Baby Steps to Learning

by Jan Yuill

I drove my daughter to school this morning. We were running behind schedule, and she had a lug of things to carry. As I left the school yard, after the late bell had rung, I noticed a boy (about 13 years old) walking down a neighbourhood street alone toward the school. He had a backpack on his back, and he was taking baby steps. Literally. He could not have been walking any slower or making any less progress.

This might have escaped comment, except that as I drove off to do some errands, I noticed another boy of about 10, walking alone along a busy street. He too had a backpack on his back. He too was walking in heel-to-toe baby steps.

These two boys have been in my thoughts all day today.
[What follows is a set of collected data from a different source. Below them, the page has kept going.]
-- ==== Sys2Proof/Config.lean ====
section
/-! DEFINITION. What is fixed for a machine: the constants of R6 and R7, the OPEN parameters of R7, and
the bodyless constants behind the reset draws. -/

namespace Sys2Proof

/-- A matrix class (R12): "one of Projection, Position, Vector, Texture". -/
inductive MatrixClass where
  | projection
  | position
  | vector
  | texture
  deriving DecidableEq, Repr

/-- A matrix (R39): `M[i][j]`, row `i`, column `j`, each the raw 32-bit pattern of a signed fixed-point
number with `FRAC_BITS` fractional bits. -/
abbrev Matrix := Vector (Vector Word 4) 4

/-- The two operand orders R216 allows: `left` is `OperandLeft` (C' = O · C), `right` is
`OperandRight` (C' = C · O). -/
inductive MulOrder where
  | left
  | right
  deriving DecidableEq, Repr, Inhabited

/-- The 14 interrupt sources (R48), in the order of their bits in Request and Enable. -/
inductive IrqSource where
  | vblank
  | hblank
  | vcounterMatch
  | timer0Overflow
  | timer1Overflow
  | timer2Overflow
  | timer3Overflow
  | serial
  | dma0
  | dma1
  | dma2
  | dma3
  | keypad
  | gamePak
  deriving DecidableEq, Repr

/-- The bit position of a source (R48). -/
def IrqSource.bit : IrqSource → Fin 14
  | .vblank => 0
  | .hblank => 1
  | .vcounterMatch => 2
  | .timer0Overflow => 3
  | .timer1Overflow => 4
  | .timer2Overflow => 5
  | .timer3Overflow => 6
  | .serial => 7
  | .dma0 => 8
  | .dma1 => 9
  | .dma2 => 10
  | .dma3 => 11
  | .keypad => 12
  | .gamePak => 13

/-- The two register pages (R80). -/
inductive Page where
  | gx
  | irq
  deriving DecidableEq, Repr

/-- The OPEN parameters of R7 that the core reads. "A model takes every OPEN parameter as an
argument" (R7): they are a field of the machine's state that no step changes, so a statement about
every state is a statement about every value of them (log 3). -/
structure Params where
  /-- `GX_PAGE`. -/
  gxPage : PageSel
  /-- `IRQ_PAGE`. -/
  irqPage : PageSel
  /-- `TEXPARAMS_OFFSET`: an in-page offset or `none` (R25, R81). -/
  texOffset : Option Offset
  /-- `MUL_ORDER` (R216). -/
  mulOrder : MulOrder
  /-- `GX_IRQ_SOURCE`, one of the 14 source bits (R268). -/
  gxIrqSource : Fin 14
  /-- `GX_IRQ_DELAY`, an integer of at least 1 (R266). -/
  gxIrqDelay : Nat
  deriving DecidableEq, Repr

/-- The selector of a page (R80). -/
def Params.selector (p : Params) : Page → PageSel
  | .gx => p.gxPage
  | .irq => p.irqPage

namespace Config

/-! ### R6: parameters fixed by the source -/

/-- `QUEUE_CAP`. -/
def queueCap : Nat := 256
/-- `PIPE_CAP`. -/
def pipeCap : Nat := 4
/-- `MAX_COUNT` = `QUEUE_CAP + PIPE_CAP`. -/
def maxCount : Nat := queueCap + pipeCap
/-- `PROJ_CAP`. -/
def projCap : Nat := 1
/-- `PV_CAP`. -/
def pvCap : Nat := 31
/-- `TEX_CAP`. -/
def texCap : Nat := 1
/-- `N_SOURCES`. -/
def nSources : Nat := 14
/-- `PAGE_SIZE`, in bytes. -/
def pageSize : Nat := 4096
/-- `COUNT_BITS`. -/
def countBits : Nat := 9
/-- `IRQ_MODE_BITS`, the width of `S.irq_mode` (R33). -/
def irqModeBits : Nat := 2
/-- The largest count the 9-bit COUNT field holds (`COUNT_BITS` = 9, R31). -/
def maxCountField : Nat := 511

/-! ### R7: values the spec takes -/

/-- `FRAC_BITS`. -/
def fracBits : Nat := 12
/-- `HALF_THRESHOLD`. -/
def halfThreshold : Nat := 128
/-- `ONE` = `2^FRAC_BITS` (R39). -/
def one : Word := 0x1000

/-- ClearColor's first offset in the GX page (R81). -/
def clearColorOffset : Offset := 0x350
/-- ClearDepth's first offset in the GX page (R81). -/
def clearDepthOffset : Offset := 0x354
/-- GXSTAT's first offset in the GX page (R81). -/
def gxstatOffset : Offset := 0x600
/-- `IRQ_OFFSETS`: MasterEnable (R82). -/
def masterEnableOffset : Offset := 0x208
/-- `IRQ_OFFSETS`: Enable (R82). -/
def enableOffset : Offset := 0x210
/-- `IRQ_OFFSETS`: Request (R82). -/
def requestOffset : Offset := 0x214

/-! ### R7: OPEN parameters of the machine that starts at reset

No body: nothing can be proved of their values (log 3). -/

/-- `GX_PAGE`. -/
opaque gxPage : PageSel
/-- `IRQ_PAGE`. -/
opaque irqPage : PageSel
/-- `MUL_ORDER`. -/
opaque mulOrder : MulOrder
/-- `GX_IRQ_SOURCE`. -/
opaque gxIrqSource : Fin 14
/-- `GX_IRQ_DELAY - 1`: the parameter is an integer of at least 1. -/
opaque gxIrqDelayPred : Nat
/-- `OPAQUE_ARITY(tag)`. The core never reads it (R113); it only gives the length of an Opaque entry
(R122, log 11). -/
opaque opaqueArity : Byte → Nat
/-- `CMD_PORT_MAP`, "how bus writes become command entries": the entries (tag and parameter words) that a
sequence of bus writes, oldest first, becomes. The block itself takes whole entries (R80, D14), so only
the bus layer's side, `cmdPortOps`, applies it (log 11). -/
opaque cmdPortMap : (writes : List (Addr × Byte)) → List (Byte × List Word)

/-- The parameters of the machine that starts at reset: the bodyless constants above, and R7's
default `none` for `TEXPARAMS_OFFSET` (log 3). -/
def params : Params where
  gxPage := gxPage
  irqPage := irqPage
  texOffset := none
  mulOrder := mulOrder
  gxIrqSource := gxIrqSource
  gxIrqDelay := gxIrqDelayPred + 1

/-! ### 93_implementation_defined.md I13: products of huge magnitude -/

/-- The value of a product's element (R210) whose exact sum reaches 2^63 in magnitude, from the row and
the column it is made of: "Treat such results as `any value`" (I13, log 12). -/
opaque wideProduct : (row column : Vector Word 4) → Word

/-! ### R54: the reset draws `INIT_CLEAR` and `INIT_MATRICES`

The first argument is the number of the reset, so each reset draws afresh (R350). DESIGN CHOICE
(log 2): the spec gives no value, and no proof can see one. -/

/-- ClearColor after reset number `draw`. -/
opaque initClearColor : (draw : Nat) → Word
/-- ClearDepth after reset number `draw`. -/
opaque initClearDepth : (draw : Nat) → BitVec 16
/-- TextureParams after reset number `draw`. -/
opaque initTexParams : (draw : Nat) → Word
/-- The current matrix of a class after reset number `draw`. -/
opaque initCurrent : (draw : Nat) → MatrixClass → Matrix
/-- A slot of a class's stack after reset number `draw`. -/
opaque initStack : (draw : Nat) → MatrixClass → (slot : Nat) → Matrix

end Config

end Sys2Proof
end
What was on their minds that made them look so reluctant and heavy-hearted as they trudged toward school? A disinterest in academics? Unmet learning needs? Problems with relationships? A daydreaming habit? Rebellion against authority? A need to count steps?

I will probably never know.

But it’s not unlike our experience in organizations, in the adult world. Most people conform to workplace expectations. Afterall, it is how an organization is able to commit to producing and providing goods and service to their customers. There must be some conformity to routines and methods, in order to be fair, efficient, and predictable.

But many people drag their feet to the office. For whatever reason, they are reluctant. Perhaps, they are not doing work that interests them; perhaps, relationships are strained; perhaps, they are ill … . Every Human Resources professional can expand on the costs and consquences of those in an organization who are not performing. Often these people are marginalized, and the fact that they are not pulling their weight is seen as a problem, rather than an opportunity.

In the Organizations Alive! model, job expectations, performance criteria, work evaluation, schedules, etc. fall into the Resource Management quadrant. A person’s motivation, creativity, sense of belonging, health, etc. fall into the Membership Potential quadrant. Resource Management and Membership Potential create real tensions in the workplace. The former concerns effectiveness, efficiency, and economy. The latter is very personal and often difficult to describe and understand. But both are necessary for success.

It is September 11th today. In the past five years, we have felt the impact of individual differences in the workplace.

How can we better understand and value diversity? Where do we start to make them work for us, rather than against us? Perhaps, it’s with those who are taking baby steps to school.